I'm going to digress for a moment, here. Glass has been described as a "solid liquid." When touring some historical site lo these many years ago—hell, it might have been Monticello—I heard a tour guide assert that being a solid liquid, glass flows very, very slowly under the influence of gravity, and that's why all these old windows are wavy and thicker at the bottom. This didn't sit right with me then, so I looked into it (this was pre-internet, so it involved an actual trip to an actual library). Turns out that no, glass is solid, period. It doesn't flow any more than rocks do, assuming ordinary temperatures (of course it flows when heated enough to change phase). The waviness of pre-industrial glass is a result of its manufacturing process, and apparently, they'd often install the panes with the thicker bits at the bottom, for whatever reason.

Point is, people confuse "glass resembles a fluid" with "glass flows, albeit very slowly." Which is understandable, though really, tour guides should know better. The reason we say glass is fluid-like is that most solids have a crystalline structure of some sort, at the atomic level. But glass does not; its atomic structure is disordered.
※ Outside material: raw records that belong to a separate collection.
/-- Tears a context down (R393): TORN, its entries and lists gone, its requests and commands ended, its tiles scrubbed,
its deck extents and landing zone zeroed, and the event that names it and the cause. -/
def tearDown (s : State) (c cause : Nat) (reset : Bool) : State :=
  let x := ctxAt s c
  let resident := [2, 3, 4, 5].contains x.state
  let s1 := cutLists (dropEntries (modCtx (ctxState s c 6) c fun y =>
    { y with holdAsk := [], resumeAsk := none, holding := false, left := [], restoreAt := none, readyAt := none, resetting := reset }) c) c
  let s2 := if x.serving then endSlice s1 x.slice reset else s1
  let s3 := finishAll s2 (ctxCommands s c x) (if reset then stAborted else stContextFault)
  let s4 := dropDone s3
  let s5 : State := { s4 with tiles := s4.tiles.map fun t => (t.1, if t.2.ranLast.contains c then scrubTile t.2 else t.2) }
  let s6 := devZero s5 x.landing x.landBytes
  let s7 := if resident then x.extents.foldl (fun y e => devZero y (extentRange e).1 (extentRange e).2) s6 else s6
  recordEvent s7 0x8004 srcHw [c, cause]

/-- CONTEXT_TEARDOWN: at the seam after its cause. -/
def execContextTeardown (ctx : Nat) (s : State) : Out :=
  match List.find? (fun (e : Nat × Nat) => e.1 == ctx) s.dies.torn with
  | some e =>
    if s.tkp.beat = 0 ∧ (ctxAt s ctx).state ≠ 0 ∧ (ctxAt s ctx).state ≠ 6 then
      .next (tearDown { s with dies := { s.dies with torn := s.dies.torn.filter fun x => x.1 != ctx } } ctx e.2 false)
    else .next s
  | none => .next s

/-- CONTEXT_RELEASE: at the first seam at which the zeroing has completed and every fabric entry of the context has a
final status, the context is FREE. -/
def execContextRelease (ctx : Nat) (s : State) : Out :=
  let x := ctxAt s ctx
  if x.state = 6 ∧ s.tkp.beat = 0 ∧ x.changed < s.tkp.now ∧ (ctxOutstanding s ctx).isEmpty then .next (ctxFree s ctx) else .next s

end Sys2Proof.Machine
end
I mention all this in case someone's still got that idea in their head that glass is a slow-moving liquid; the article doesn't make it clear (see, I can pun, too) until it gets into the interview portion.

Manning found that the tissues in our bodies behave in many of the same ways. As a result, with insights gleaned from the physics of glasses, she has been able to model the mechanics of cellular interactions in tissues, and uncover their relevance to development and disease.

Unlike the relatively simple ideas about the atomic structure, or lack thereof, of various solids, the connection to biology is beyond me. The rest of the article is, as I said, an interview, which I'm not quoting here. While I can't pretend to understand a lot of it, I can appreciate her multidisciplinary approach and how insights from one branch of science can illuminate problems from another branch.

Incidentally, I find it helps to use a similar approach to writing. Because as much as we like to categorize things, the boundaries tend to blur and become fluid. Like the view through an 18th century window pane.